Exercise input:
BEGIN
/-- Settles O38: the copy as a whole in closed form, and its next byte as one step of `IRQA`. -/
theorem copyframeCopies : Obligations.CopyframeCopies := by
  refine ⟨fun s hd hg hm hi => ⟨(copied s).sb, ?_, sbRead_copied s⟩, fun s hd hg hm hh hi =>
    ⟨sparseWrite s.irqSeqPc (fbRead s s.irqSeqPc) s.sb, ?_, fun j => ?_⟩⟩
  · have hzero : s.irqSeqPc + frameSize s = s.width * s.height * 2 := by rw [hi, Nat.zero_add]; rfl
    simp only [exec, execCopyframe, inMirrorCycle_of hd hg hm, hi, beq_self_eq_true, Bool.and_self, if_true,
      runOperation_copyframe hg, Run.final, copied, ← hzero]
  · have hrest : holderRest s =
        some (.copyByte s.irqSeqPc :: (mirrorSteps s.cfg s.width s.height).drop (s.irqSeqPc + 1)) := by
      have hlen : s.irqSeqPc < (mirrorSteps s.cfg s.width s.height).length := by rw [length_mirror]; omega
      rw [holderRest_of_mirroring hg hm, mirrorRest, List.drop_eq_getElem_cons hlen]
      congr 2
      simp [mirrorSteps_eq, List.getElem_append_left, copyframeSteps, hi]
    rw [irqaStep_of_cycle hd hh hg, holderStep_of_rest hrest, runOperation]
    exact congrArg Run.final (runMicros_copy [s.irqSeqPc] s hg)
  · rw [sparseRead_write]
    by_cases hj : j = s.irqSeqPc
    · rw [if_pos hj, if_pos hj, hj]
    · rw [if_neg hj, if_neg hj, sbRead]

/-- The bus transactions of a mirror cycle, behind the copy and before the engine (R166). -/
def mirrorBus (p : Params) (w h : Nat) : List Micro := setfullSteps p w h ++ setcurSteps 0 0 ++ beginwrSteps p

theorem mirrorTail_eq (p : Params) (w h : Nat) : mirrorTail p w h = mirrorBus p w h ++ [.engineStart] := rfl

theorem busOnly_mirrorBus (p : Params) (w h : Nat) : BusOnly (mirrorBus p w h) :=
  ((busOnly_setwin _ _ _ _ _).append (busOnly_setcur 0 0)).append (busOnly_beginwr p)

theorem busWords_mirrorBus (p : Params) (w h : Nat) : busWords (mirrorBus p w h) = mirrorWords p w h := by
  simp only [mirrorBus, busWords_append, busWords_setfull, busWords_setcur, busWords_beginwr, mirrorWords]

theorem length_mirrorBus (p : Params) (w h : Nat) : (mirrorBus p w h).length = 25 := rfl

/-- `MIRROR` from the start of a cycle is the copy, the transactions, the engine's start and the completion (R166, R168). -/
theorem exec_mirror_start {s : State} (hd : s.dev = .attached) (hg : s.gate = .heldIRQ) (hm : s.mirror = .mirroring)
    (hi : s.irqSeqPc = 0) :
    exec .mirror s = .next (complete (runOperation (mirrorTail s.cfg s.width s.height) (copied s))) := by
  have hcopy : runMicros bumpSeq (copyframeSteps s.width s.height) s = .ok (copied s) := runOperation_copyframe hg
  simp only [exec, execMirror, inMirrorCycle_of hd hg hm, if_true, holderRun, holderRest_at_start hg hm hi, runOperation,
    runMicros_append, hcopy]

/-- The registers a mirror cycle leaves (R166). -/
theorem stepsCtl_mirrorBus {p : Params} (hp : paramsWf p = true) (w h : Nat) (c : Ctl) :
    stepsCtl p (mirrorBus p w h) c = { c with
      winX0 := 0, winX1 := BitVec.ofNat 16 (w - 1), winY0 := 0, winY1 := BitVec.ofNat 16 (h - 1)
      curX := 0, curY := 0, winValid := true, curValid := true, writeArmed := true
      sel := p.regMrw, selValid := true, shd := 0, shdValid := true } := by
  simp only [mirrorBus, setfullSteps, stepsCtl_append, stepsCtl_setwin hp, stepsCtl_setcur hp, stepsCtl_beginwr]
  rfl

/-- The last micro-step of a cycle and its completion (R166, R168). -/
theorem complete_engineStart {t : State} (hg : t.gate = .heldIRQ) :
    complete (runMicros bumpSeq [.engineStart] t) = { t with
      events := t.events ++ [.engineStart]
      engineActive := true
      chip := chipDisturb t.chip
      irqSeqPc := t.irqSeqPc + 1
      mirrorCount := t.mirrorCount + 1
      gate := .free
      mirror := .idle
      handler := .idle } := by
  have hbump : bumpSeq (engineStart t) = { engineStart t with irqSeqPc := t.irqSeqPc + 1 } := by
    simp only [bumpSeq, engineStart_gate, hg, engineStart_irqSeqPc]
  simp only [runMicros, microStep, hbump, complete]
  rw [release_irq (by exact hg)]
  rfl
END
Task: Copy the lines above exactly, beginning at the line that has "events := t.events ++ [.engineStart]" and stopping after the line that has "handler := .idle", and omit the rest.

Solution:
      events := t.events ++ [.engineStart]
      engineActive := true
      chip := chipDisturb t.chip
      irqSeqPc := t.irqSeqPc + 1
      mirrorCount := t.mirrorCount + 1
      gate := .free
      mirror := .idle
      handler := .idle } := by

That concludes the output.